Extract content from binary data asynchronously.

Returns a Task that will perform the extraction concurrently. The task can be awaited using Task.await/2 to retrieve the result.

Parameters

  • input - Binary data to extract from
  • mime_type - MIME type of the data (e.g., "application/pdf")
  • config - Optional ExtractionConfig struct, map, or keyword list (defaults to nil)

Returns

  • A Task that will resolve to {:ok, ExtractionResult.t()} or {:error, String.t()}

Examples

# Extract a PDF asynchronously
task = Kreuzberg.AsyncAPI.extract_async(pdf_binary, "application/pdf")
{:ok, result} = Task.await(task)
result.content

# With configuration
config = %Kreuzberg.ExtractionConfig{force_ocr: true}
task = Kreuzberg.AsyncAPI.extract_async(pdf_binary, "application/pdf", config)
{:ok, result} = Task.await(task)

# Using keyword list configuration
task = Kreuzberg.AsyncAPI.extract_async(
  data,
  "application/pdf",
  ocr: %{"enabled" => true}
)
{:ok, result} = Task.await(task)

extract_file_async(path, mime_type \\ nil, config \\ nil)

@spec extract_file_async(
  String.t() | Path.t(),
  String.t() | nil,
  Kreuzberg.ExtractionConfig.t() | map() | keyword() | nil
) :: Task.t({:ok, Kreuzberg.ExtractionResult.t()} | {:error, String.t()})
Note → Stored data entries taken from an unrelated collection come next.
-- ==== Sys2Proof/Machine/Integer.lean ====
section
/-! DEFINITION. The integer class (R83, R84; 0x01 to 0x1F). -/

namespace Sys2Proof.Machine

/-- The low 32 bits of a source, and its signed reading. -/
def w32 (v : QWord) : Nat := v.toNat % 2 ^ 32
def s32 (v : QWord) : Int := (BitVec.ofNat 32 v.toNat).toInt

/-- A reading under U: unsigned or signed (R83). -/
def rd32 (u : Bool) (v : QWord) : Int := if u then (w32 v : Int) else s32 v

/-- An exact integer narrowed to 32 bits, or to 64. -/
def wrap32 (i : Int) : QWord := BitVec.ofNat 128 (i % 2 ^ 32).toNat
def wrap64 (i : Int) : QWord := BitVec.ofNat 128 (i % 2 ^ 64).toNat

/-- Signed saturation to 32 bits (R83). -/
def clampS (i : Int) : Int := Min.min (Max.max i (-(2 ^ 31))) (2 ^ 31 - 1)
/-- Unsigned saturation to 32 bits (R83). -/
def clampU (i : Int) : Int := Min.min (Max.max i 0) (2 ^ 32 - 1)

/-- S of func (R83). -/
def satOf (x : ExtOp) : Nat := bitsOf x.func 4 3
/-- U of func (R83). -/
def uOf (x : ExtOp) : Bool := x.func.getLsbD 2
/-- Width in bits from W (R83). -/
def widthOf (x : ExtOp) : Nat := (Cls.ofW (bitsOf x.func 1 0)).bits

/-- `ADD` and `SUB` by S (R332). -/
def addSub (sub : Bool) (sat : Nat) (a b : QWord) : QWord :=
  let e := fun (x y : Int) => if sub then x - y else x + y
  if sat = 1 then wrap32 (clampS (e (s32 a) (s32 b)))
  else if sat = 2 then wrap32 (clampU (e (w32 a) (w32 b)))
  else wrap32 (e (w32 a) (w32 b))

def addVal (cx : Ctx) : QWord := addSub false (satOf cx.x) cx.va cx.vb
def subVal (cx : Ctx) : QWord := addSub true (satOf cx.x) cx.va cx.vb
/-- `MUL`, `MULH`, `MULW`, `MAD` (R388). -/
def mulVal (cx : Ctx) : QWord := wrap32 ((w32 cx.va : Int) * w32 cx.vb)
def mulhVal (cx : Ctx) : QWord := wrap32 (rd32 (uOf cx.x) cx.va * rd32 (uOf cx.x) cx.vb / 2 ^ 32)
def mulwVal (cx : Ctx) : QWord := wrap64 (rd32 (uOf cx.x) cx.va * rd32 (uOf cx.x) cx.vb)
def madVal (cx : Ctx) : QWord :=
  let e := s32 cx.va * s32 cx.vb + s32 cx.vc
  wrap32 (if satOf cx.x = 1 then clampS e else e)
/-- `AND`, `OR`, `XOR`, `ANDN` (R334). -/
def andVal (cx : Ctx) : QWord := cx.va &&& cx.vb
def orVal (cx : Ctx) : QWord := cx.va ||| cx.vb
def xorVal (cx : Ctx) : QWord := cx.va ^^^ cx.vb
def andnVal (cx : Ctx) : QWord := cx.va &&& ~~~cx.vb
/-- The count of the shifts: b[4:0] (R403). -/
def countOf (cx : Ctx) : Nat := cx.vb.toNat % 32
def shlVal (cx : Ctx) : QWord := wrap32 ((w32 cx.va * 2 ^ countOf cx : Nat) : Int)
def shrVal (cx : Ctx) : QWord := BitVec.ofNat 128 (w32 cx.va / 2 ^ countOf cx)
def sarVal (cx : Ctx) : QWord := wrap32 (s32 cx.va / 2 ^ countOf cx)
def rotVal (cx : Ctx) : QWord := ((BitVec.ofNat 32 cx.va.toNat).rotateLeft (countOf cx)).zeroExtend 128
/-- `MIN` and `MAX` (R389). -/
def minVal (cx : Ctx) : QWord := if rd32 (uOf cx.x) cx.va ≤ rd32 (uOf cx.x) cx.vb then cx.va else cx.vb
def maxVal (cx : Ctx) : QWord := if rd32 (uOf cx.x) cx.vb ≤ rd32 (uOf cx.x) cx.va then cx.va else cx.vb
/-- `ABS` (R330). -/
def absVal (cx : Ctx) : QWord :=
  let r : Int := (s32 cx.va).natAbs
  wrap32 (if satOf cx.x = 1 then clampS r else r)
/-- Leading zero bits of an n-bit value, ones, and the reversed value (R345). -/
def clzNat (v n : Nat) : Nat := if v = 0 then n else n - 1 - Nat.log2 v
def popNat (v : Nat) : Nat → Nat
  | 0 => 0
  | n + 1 => v / 2 ^ n % 2 + popNat v n
def revNat (v : Nat) : Nat → Nat
  | 0 => 0
  | n + 1 => v % 2 * 2 ^ n + revNat (v / 2) n
def clzVal (cx : Ctx) : QWord := BitVec.ofNat 128 (clzNat (cx.va.toNat % 2 ^ widthOf cx.x) (widthOf cx.x))
def popcVal (cx : Ctx) : QWord := BitVec.ofNat 128 (popNat cx.va.toNat (widthOf cx.x))
def brevVal (cx : Ctx) : QWord := BitVec.ofNat 128 (revNat cx.va.toNat (widthOf cx.x))
/-- Position and width of a bit field (R340). -/
def posOf (cx : Ctx) : Nat := cx.vb.toNat % 32
def fieldW (cx : Ctx) : Nat := Nat.min (cx.vb.toNat / 256 % 64) 32
/-- `BFX` (R340). -/
def bfxVal (cx : Ctx) : QWord :=
  let w := fieldW cx
  if w = 0 then 0
  else
    let f := (rd32 (uOf cx.x) cx.va / 2 ^ posOf cx % 2 ^ w).toNat
    if uOf cx.x then BitVec.ofNat 128 f
    else wrap32 (if f < 2 ^ (w - 1) then (f : Int) else (f : Int) - 2 ^ w)
/-- `BFI` (R341): bits that would pass bit 31 are dropped. -/
def bfiVal (cx : Ctx) : QWord :=
  let m := (2 ^ fieldW cx - 1) * 2 ^ posOf cx % 2 ^ 32
  let f := w32 cx.va % 2 ^ fieldW cx * 2 ^ posOf cx % 2 ^ 32
  BitVec.ofNat 128 ((w32 cx.vc &&& (2 ^ 32 - 1 - m)) ||| f)
/-- `SEL` (R404). -/
def selVal (cx : Ctx) : QWord := if cx.vc = 0 then cx.vb else cx.va
/-- `CMP` (R348). -/
def cmpVal (cx : Ctx) : Bool :=
  let n := if cx.x.func.getLsbD 4 then 64 else 32
  let rd := fun (v : QWord) => if cx.x.func.getLsbD 3 then (v.toNat % 2 ^ n : Int) else (BitVec.ofNat n v.toNat).toInt
  let x := rd cx.va
  let y := rd cx.vb
  match bitsOf cx.x.func 2 0 with
  | 0 => decide (x = y)
  | 1 => decide (x ≠ y)
  | 2 => decide (x < y)
  | 3 => decide (x ≤ y)
  | 4 => decide (y < x)
  | _ => decide (y ≤ x)
/-- `MOV` (R391) and `MOVI` (R392): source b widened by sign, or zero-extended by func[3]. -/
def movVal (cx : Ctx) : QWord := cx.va
def moviVal (cx : Ctx) : QWord := if cx.x.func.getLsbD 3 then cx.x.imm.zeroExtend 128
  else match cx.x.b with | .lit v => v.signExtend 128 | _ => cx.x.imm.signExtend 128
/-- `LEA` (R385). -/
def leaVal (cx : Ctx) : QWord :=
  let e : Int := rd32 (cx.x.func.getLsbD 2) cx.vb
  wrap64 ((cx.va.toNat : Int) + e % 2 ^ 64 * 2 ^ bitsOf cx.x.func 1 0)
/-- `ADDQ` (R333). -/
def addqVal (cx : Ctx) : QWord := wrap64 ((cx.va.toNat : Int) + cx.vb.toNat)
/-- `DIV` and `REM`: quotient and remainder (R356). -/
def divRem (u : Bool) (a b : QWord) : Int × Int :=
  let x := rd32 u a
  let y := rd32 u b
  if y = 0 then (2 ^ 32 - 1, x) else (x.tdiv y, x - x.tdiv y * y)
def divVal (cx : Ctx) : QWord := wrap32 (divRem (uOf cx.x) cx.va cx.vb).1
def remVal (cx : Ctx) : QWord := wrap32 (divRem (uOf cx.x) cx.va cx.vb).2

/-- A meaning that writes a predicate only, and so shifts no latch (R36). -/
def predBody (f : Ctx → Bool) : Ctx → State → State × Eff := fun cx s => (cx.dstPred s (f cx), .next)

/-- The predicates as a word, p7 in bit 7 (R397). -/
def Thread.predWord (t : Thread) : Nat := t.preds.toNat + 128

/-- `PMOV` (R397). -/
def pmovBody (cx : Ctx) (s : State) : State × Eff :=
  match bitsOf cx.x.func 5 4 with
  | 0 => (cx.dstPred s (decide (cx.x.func.toNat / 2 ^ (2 * cx.va.toNat + cx.vb.toNat) % 2 = 1)), .next)
  | 1 => (cx.dst s (BitVec.ofNat 128 cx.t.predWord), .next)
  | _ => (s.modThread cx.k (fun t => { t with preds := BitVec.ofNat 7 cx.va.toNat }), .next)

/-- ADD (R332). -/
def execAdd (o : BaseOp) (s : State) : Host.Outcome State Fault Refusal := runThread (.add o) noPre (pureBody addVal) s

/-- ADD_EXT (R332). -/
def execAddExt (x : ExtOp) (s : State) : Host.Outcome State Fault Refusal := runThread (.addExt x) noPre (pureBody addVal) s

/-- SUB (R332). -/
def execSub (o : BaseOp) (s : State) : Host.Outcome State Fault Refusal := runThread (.sub o) noPre (pureBody subVal) s

/-- SUB_EXT (R332). -/
def execSubExt (x : ExtOp) (s : State) : Host.Outcome State Fault Refusal := runThread (.subExt x) noPre (pureBody subVal) s

/-- MUL (R388). -/
def execMul (o : BaseOp) (s : State) : Host.Outcome State Fault Refusal := runThread (.mul o) noPre (pureBody mulVal) s

/-- MUL_EXT (R388). -/
def execMulExt (x : ExtOp) (s : State) : Host.Outcome State Fault Refusal := runThread (.mulExt x) noPre (pureBody mulVal) s

/-- MULH (R388). -/
def execMulh (o : BaseOp) (s : State) : Host.Outcome State Fault Refusal := runThread (.mulh o) noPre (pureBody mulhVal) s

/-- MULH_EXT (R388). -/
def execMulhExt (x : ExtOp) (s : State) : Host.Outcome State Fault Refusal := runThread (.mulhExt x) noPre (pureBody mulhVal) s

/-- MAD (R388). -/
def execMad (x : ExtOp) (s : State) : Host.Outcome State Fault Refusal := runThread (.mad x) noPre (pureBody madVal) s

/-- AND (R334). -/
def execAnd (o : BaseOp) (s : State) : Host.Outcome State Fault Refusal := runThread (.and o) noPre (pureBody andVal) s

/-- AND_EXT (R334). -/
def execAndExt (x : ExtOp) (s : State) : Host.Outcome State Fault Refusal := runThread (.andExt x) noPre (pureBody andVal) s

/-- OR (R334). -/
def execOr (o : BaseOp) (s : State) : Host.Outcome State Fault Refusal := runThread (.or o) noPre (pureBody orVal) s

/-- OR_EXT (R334). -/
def execOrExt (x : ExtOp) (s : State) : Host.Outcome State Fault Refusal := runThread (.orExt x) noPre (pureBody orVal) s

/-- XOR (R334). -/
def execXor (o : BaseOp) (s : State) : Host.Outcome State Fault Refusal := runThread (.xor o) noPre (pureBody xorVal) s

/-- XOR_EXT (R334). -/
def execXorExt (x : ExtOp) (s : State) : Host.Outcome State Fault Refusal := runThread (.xorExt x) noPre (pureBody xorVal) s

/-- ANDN (R334). -/
def execAndn (o : BaseOp) (s : State) : Host.Outcome State Fault Refusal := runThread (.andn o) noPre (pureBody andnVal) s

/-- ANDN_EXT (R334). -/
def execAndnExt (x : ExtOp) (s : State) : Host.Outcome State Fault Refusal := runThread (.andnExt x) noPre (pureBody andnVal) s

/-- SHL (R403). -/
def execShl (o : BaseOp) (s : State) : Host.Outcome State Fault Refusal := runThread (.shl o) noPre (pureBody shlVal) s

/-- SHL_EXT (R403). -/
def execShlExt (x : ExtOp) (s : State) : Host.Outcome State Fault Refusal := runThread (.shlExt x) noPre (pureBody shlVal) s

/-- SHR (R403). -/
def execShr (o : BaseOp) (s : State) : Host.Outcome State Fault Refusal := runThread (.shr o) noPre (pureBody shrVal) s

/-- SHR_EXT (R403). -/
def execShrExt (x : ExtOp) (s : State) : Host.Outcome State Fault Refusal := runThread (.shrExt x) noPre (pureBody shrVal) s

/-- SAR (R403). -/
def execSar (o : BaseOp) (s : State) : Host.Outcome State Fault Refusal := runThread (.sar o) noPre (pureBody sarVal) s

/-- SAR_EXT (R403). -/
def execSarExt (x : ExtOp) (s : State) : Host.Outcome State Fault Refusal := runThread (.sarExt x) noPre (pureBody sarVal) s

/-- ROT (R403). -/
def execRot (o : BaseOp) (s : State) : Host.Outcome State Fault Refusal := runThread (.rot o) noPre (pureBody rotVal) s

/-- ROT_EXT (R403). -/
def execRotExt (x : ExtOp) (s : State) : Host.Outcome State Fault Refusal := runThread (.rotExt x) noPre (pureBody rotVal) s

/-- MIN (R389). -/
def execMin (o : BaseOp) (s : State) : Host.Outcome State Fault Refusal := runThread (.min o) noPre (pureBody minVal) s

/-- MIN_EXT (R389). -/
def execMinExt (x : ExtOp) (s : State) : Host.Outcome State Fault Refusal := runThread (.minExt x) noPre (pureBody minVal) s

/-- MAX (R389). -/
def execMax (o : BaseOp) (s : State) : Host.Outcome State Fault Refusal := runThread (.max o) noPre (pureBody maxVal) s

/-- MAX_EXT (R389). -/
def execMaxExt (x : ExtOp) (s : State) : Host.Outcome State Fault Refusal := runThread (.maxExt x) noPre (pureBody maxVal) s

/-- ABS (R330). -/
def execAbs (x : ExtOp) (s : State) : Host.Outcome State Fault Refusal := runThread (.abs x) noPre (pureBody absVal) s

/-- CLZ (R345). -/
def execClz (x : ExtOp) (s : State) : Host.Outcome State Fault Refusal := runThread (.clz x) noPre (pureBody clzVal) s

/-- POPC (R345). -/
def execPopc (x : ExtOp) (s : State) : Host.Outcome State Fault Refusal := runThread (.popc x) noPre (pureBody popcVal) s

/-- BREV (R345). -/
def execBrev (x : ExtOp) (s : State) : Host.Outcome State Fault Refusal := runThread (.brev x) noPre (pureBody brevVal) s

/-- BFX (R340). -/
def execBfx (x : ExtOp) (s : State) : Host.Outcome State Fault Refusal := runThread (.bfx x) noPre (pureBody bfxVal) s

/-- BFI (R341). -/
def execBfi (x : ExtOp) (s : State) : Host.Outcome State Fault Refusal := runThread (.bfi x) noPre (pureBody bfiVal) s

/-- SEL (R404). -/
def execSel (x : ExtOp) (s : State) : Host.Outcome State Fault Refusal := runThread (.sel x) noPre (pureBody selVal) s

/-- CMP (R348). -/
def execCmp (x : ExtOp) (s : State) : Host.Outcome State Fault Refusal := runThread (.cmp x) noPre (predBody cmpVal) s

/-- MOV (R391). -/
def execMov (o : BaseOp) (s : State) : Host.Outcome State Fault Refusal := runThread (.mov o) noPre (pureBody movVal) s

/-- MOV_EXT (R391). -/
def execMovExt (x : ExtOp) (s : State) : Host.Outcome State Fault Refusal := runThread (.movExt x) noPre (pureBody movVal) s

/-- MOVI (R392). -/
def execMovi (x : ExtOp) (s : State) : Host.Outcome State Fault Refusal := runThread (.movi x) noPre (pureBody moviVal) s

/-- LEA (R385). -/
def execLea (o : BaseOp) (s : State) : Host.Outcome State Fault Refusal := runThread (.lea o) noPre (pureBody leaVal) s

/-- LEA_EXT (R385). -/
def execLeaExt (x : ExtOp) (s : State) : Host.Outcome State Fault Refusal := runThread (.leaExt x) noPre (pureBody leaVal) s

/-- ADDQ (R333). -/
def execAddq (o : BaseOp) (s : State) : Host.Outcome State Fault Refusal := runThread (.addq o) noPre (pureBody addqVal) s

/-- ADDQ_EXT (R333). -/
def execAddqExt (x : ExtOp) (s : State) : Host.Outcome State Fault Refusal := runThread (.addqExt x) noPre (pureBody addqVal) s

/-- MULW (R388). -/
def execMulw (o : BaseOp) (s : State) : Host.Outcome State Fault Refusal := runThread (.mulw o) noPre (pureBody mulwVal) s

/-- MULW_EXT (R388). -/
def execMulwExt (x : ExtOp) (s : State) : Host.Outcome State Fault Refusal := runThread (.mulwExt x) noPre (pureBody mulwVal) s

/-- DIV (R356). -/
def execDiv (o : BaseOp) (s : State) : Host.Outcome State Fault Refusal := runThread (.div o) noPre (pureBody divVal) s

/-- DIV_EXT (R356). -/
def execDivExt (x : ExtOp) (s : State) : Host.Outcome State Fault Refusal := runThread (.divExt x) noPre (pureBody divVal) s

/-- REM (R356). -/
def execRem (o : BaseOp) (s : State) : Host.Outcome State Fault Refusal := runThread (.rem o) noPre (pureBody remVal) s

/-- REM_EXT (R356). -/
def execRemExt (x : ExtOp) (s : State) : Host.Outcome State Fault Refusal := runThread (.remExt x) noPre (pureBody remVal) s

/-- PMOV (R397). -/
def execPmov (x : ExtOp) (s : State) : Host.Outcome State Fault Refusal := runThread (.pmov x) noPre pmovBody s

end Sys2Proof.Machine
end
Extract content from a file asynchronously.

Returns a Task that will perform the file extraction concurrently. The task can be awaited using Task.await/2 to retrieve the result.

The MIME type can be explicitly provided or automatically detected from the file extension if not specified.

Parameters

  • path - File path as String or Path.t()
  • mime_type - Optional MIME type (defaults to nil for auto-detection)
  • config - Optional ExtractionConfig struct, map, or keyword list (defaults to nil)

Returns

  • A Task that will resolve to {:ok, ExtractionResult.t()} or {:error, String.t()}

Examples

# Extract a file asynchronously
task = Kreuzberg.AsyncAPI.extract_file_async("document.pdf", "application/pdf")
{:ok, result} = Task.await(task)

# Extract with auto-detection
task = Kreuzberg.AsyncAPI.extract_file_async("document.pdf")
{:ok, result} = Task.await(task)

# With configuration
config = %Kreuzberg.ExtractionConfig{force_ocr: true}
task = Kreuzberg.AsyncAPI.extract_file_async(
  "document.pdf",
  "application/pdf",
  config
)
{:ok, result} = Task.await(task)

# Extract multiple files concurrently
tasks = ["doc1.pdf", "doc2.pdf", "doc3.pdf"]
  |> Enum.map(&Kreuzberg.AsyncAPI.extract_file_async/1)
results = Task.await_many(tasks)